▶ **Your goal**:
Look below for the line containing "jump : Option"; from there, print each line exactly up to and including the line containing "ptpSeq : Nat", and stop.
---
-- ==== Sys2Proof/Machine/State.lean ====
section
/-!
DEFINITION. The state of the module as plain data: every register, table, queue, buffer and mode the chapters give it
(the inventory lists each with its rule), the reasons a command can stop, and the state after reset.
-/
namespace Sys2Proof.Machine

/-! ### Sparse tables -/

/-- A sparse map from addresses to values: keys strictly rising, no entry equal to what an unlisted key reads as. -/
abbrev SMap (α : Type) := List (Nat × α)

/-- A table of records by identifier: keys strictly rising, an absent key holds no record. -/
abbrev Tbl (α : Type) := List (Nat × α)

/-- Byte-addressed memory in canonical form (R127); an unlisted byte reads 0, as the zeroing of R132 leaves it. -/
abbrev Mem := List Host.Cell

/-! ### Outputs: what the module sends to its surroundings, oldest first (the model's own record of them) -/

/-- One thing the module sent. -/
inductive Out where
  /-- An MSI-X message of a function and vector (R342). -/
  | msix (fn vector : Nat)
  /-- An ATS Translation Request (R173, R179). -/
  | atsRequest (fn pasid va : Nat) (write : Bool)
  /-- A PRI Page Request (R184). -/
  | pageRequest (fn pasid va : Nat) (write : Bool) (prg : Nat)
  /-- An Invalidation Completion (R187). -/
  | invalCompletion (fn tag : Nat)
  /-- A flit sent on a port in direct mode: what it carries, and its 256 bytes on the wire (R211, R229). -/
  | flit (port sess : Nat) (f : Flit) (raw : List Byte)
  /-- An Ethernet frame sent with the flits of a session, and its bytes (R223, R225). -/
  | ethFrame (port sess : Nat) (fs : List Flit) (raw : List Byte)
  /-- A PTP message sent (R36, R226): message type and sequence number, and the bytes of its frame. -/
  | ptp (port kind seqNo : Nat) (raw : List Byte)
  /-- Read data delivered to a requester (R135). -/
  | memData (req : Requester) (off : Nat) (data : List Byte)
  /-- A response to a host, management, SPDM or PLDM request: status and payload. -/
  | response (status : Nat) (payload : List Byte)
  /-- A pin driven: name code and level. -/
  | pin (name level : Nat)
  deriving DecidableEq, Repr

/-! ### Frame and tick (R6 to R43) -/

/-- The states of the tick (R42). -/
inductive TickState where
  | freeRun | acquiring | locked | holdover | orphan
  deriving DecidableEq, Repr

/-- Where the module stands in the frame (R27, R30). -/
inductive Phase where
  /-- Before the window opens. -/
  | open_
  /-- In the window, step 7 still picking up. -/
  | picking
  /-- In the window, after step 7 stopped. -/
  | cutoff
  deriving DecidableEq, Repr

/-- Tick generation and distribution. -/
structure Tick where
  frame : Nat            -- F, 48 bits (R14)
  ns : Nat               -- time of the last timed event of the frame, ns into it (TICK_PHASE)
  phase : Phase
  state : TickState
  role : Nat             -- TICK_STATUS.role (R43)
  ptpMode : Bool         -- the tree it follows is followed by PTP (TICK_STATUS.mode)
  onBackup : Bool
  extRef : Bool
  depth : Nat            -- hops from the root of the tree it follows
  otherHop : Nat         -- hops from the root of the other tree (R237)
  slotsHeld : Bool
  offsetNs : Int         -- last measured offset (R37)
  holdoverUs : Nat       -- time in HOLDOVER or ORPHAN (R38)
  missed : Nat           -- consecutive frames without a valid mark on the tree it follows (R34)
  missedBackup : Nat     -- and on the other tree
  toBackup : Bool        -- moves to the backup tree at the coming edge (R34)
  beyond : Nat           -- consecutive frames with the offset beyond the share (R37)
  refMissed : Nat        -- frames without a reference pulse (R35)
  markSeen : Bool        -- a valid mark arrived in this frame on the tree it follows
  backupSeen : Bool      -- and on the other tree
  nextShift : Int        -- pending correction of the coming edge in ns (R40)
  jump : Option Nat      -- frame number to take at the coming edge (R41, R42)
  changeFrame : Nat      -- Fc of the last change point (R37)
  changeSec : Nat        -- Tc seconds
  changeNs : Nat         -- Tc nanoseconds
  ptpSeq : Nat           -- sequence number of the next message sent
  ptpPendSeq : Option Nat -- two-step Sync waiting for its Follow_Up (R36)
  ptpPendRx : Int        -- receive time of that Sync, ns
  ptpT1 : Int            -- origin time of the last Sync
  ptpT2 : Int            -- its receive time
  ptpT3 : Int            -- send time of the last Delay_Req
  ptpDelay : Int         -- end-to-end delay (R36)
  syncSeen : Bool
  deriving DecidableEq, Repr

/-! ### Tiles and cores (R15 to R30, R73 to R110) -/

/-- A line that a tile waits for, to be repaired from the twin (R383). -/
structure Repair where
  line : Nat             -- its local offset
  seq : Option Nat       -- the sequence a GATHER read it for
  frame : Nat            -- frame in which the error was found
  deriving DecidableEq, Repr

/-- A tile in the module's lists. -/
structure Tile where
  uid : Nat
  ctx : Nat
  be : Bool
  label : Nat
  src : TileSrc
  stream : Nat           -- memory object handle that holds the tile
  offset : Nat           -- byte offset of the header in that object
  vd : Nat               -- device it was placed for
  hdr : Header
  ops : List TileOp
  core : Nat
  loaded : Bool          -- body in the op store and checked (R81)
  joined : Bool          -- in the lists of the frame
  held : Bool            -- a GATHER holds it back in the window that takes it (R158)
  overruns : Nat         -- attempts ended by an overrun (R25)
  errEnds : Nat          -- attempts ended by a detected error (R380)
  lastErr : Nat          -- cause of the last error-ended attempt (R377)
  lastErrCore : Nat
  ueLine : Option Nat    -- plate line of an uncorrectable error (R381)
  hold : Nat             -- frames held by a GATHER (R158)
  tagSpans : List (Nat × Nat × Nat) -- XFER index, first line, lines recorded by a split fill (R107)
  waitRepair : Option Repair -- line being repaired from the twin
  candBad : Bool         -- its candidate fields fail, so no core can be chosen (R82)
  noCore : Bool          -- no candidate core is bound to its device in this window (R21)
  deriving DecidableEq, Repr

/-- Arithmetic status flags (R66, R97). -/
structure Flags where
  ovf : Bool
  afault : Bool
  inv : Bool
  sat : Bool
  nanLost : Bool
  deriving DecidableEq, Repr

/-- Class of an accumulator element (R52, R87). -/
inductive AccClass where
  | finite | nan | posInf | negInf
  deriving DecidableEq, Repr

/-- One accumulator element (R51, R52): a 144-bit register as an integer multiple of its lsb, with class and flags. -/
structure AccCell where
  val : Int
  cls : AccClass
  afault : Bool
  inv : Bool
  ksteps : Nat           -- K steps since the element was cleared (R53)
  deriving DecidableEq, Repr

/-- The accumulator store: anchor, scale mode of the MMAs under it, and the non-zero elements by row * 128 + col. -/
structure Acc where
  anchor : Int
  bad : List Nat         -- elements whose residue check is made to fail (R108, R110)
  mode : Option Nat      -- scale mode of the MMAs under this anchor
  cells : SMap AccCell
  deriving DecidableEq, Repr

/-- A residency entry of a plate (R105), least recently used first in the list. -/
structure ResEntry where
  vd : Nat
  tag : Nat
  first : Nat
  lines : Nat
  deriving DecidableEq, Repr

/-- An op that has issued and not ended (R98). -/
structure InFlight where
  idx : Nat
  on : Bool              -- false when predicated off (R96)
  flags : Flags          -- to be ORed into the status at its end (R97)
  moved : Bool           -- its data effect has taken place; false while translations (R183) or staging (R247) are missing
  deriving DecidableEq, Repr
---
▶ **Response below**:
  jump : Option Nat      -- frame number to take at the coming edge (R41, R42)
  changeFrame : Nat      -- Fc of the last change point (R37)
  changeSec : Nat        -- Tc seconds
  changeNs : Nat         -- Tc nanoseconds
  ptpSeq : Nat           -- sequence number of the next message sent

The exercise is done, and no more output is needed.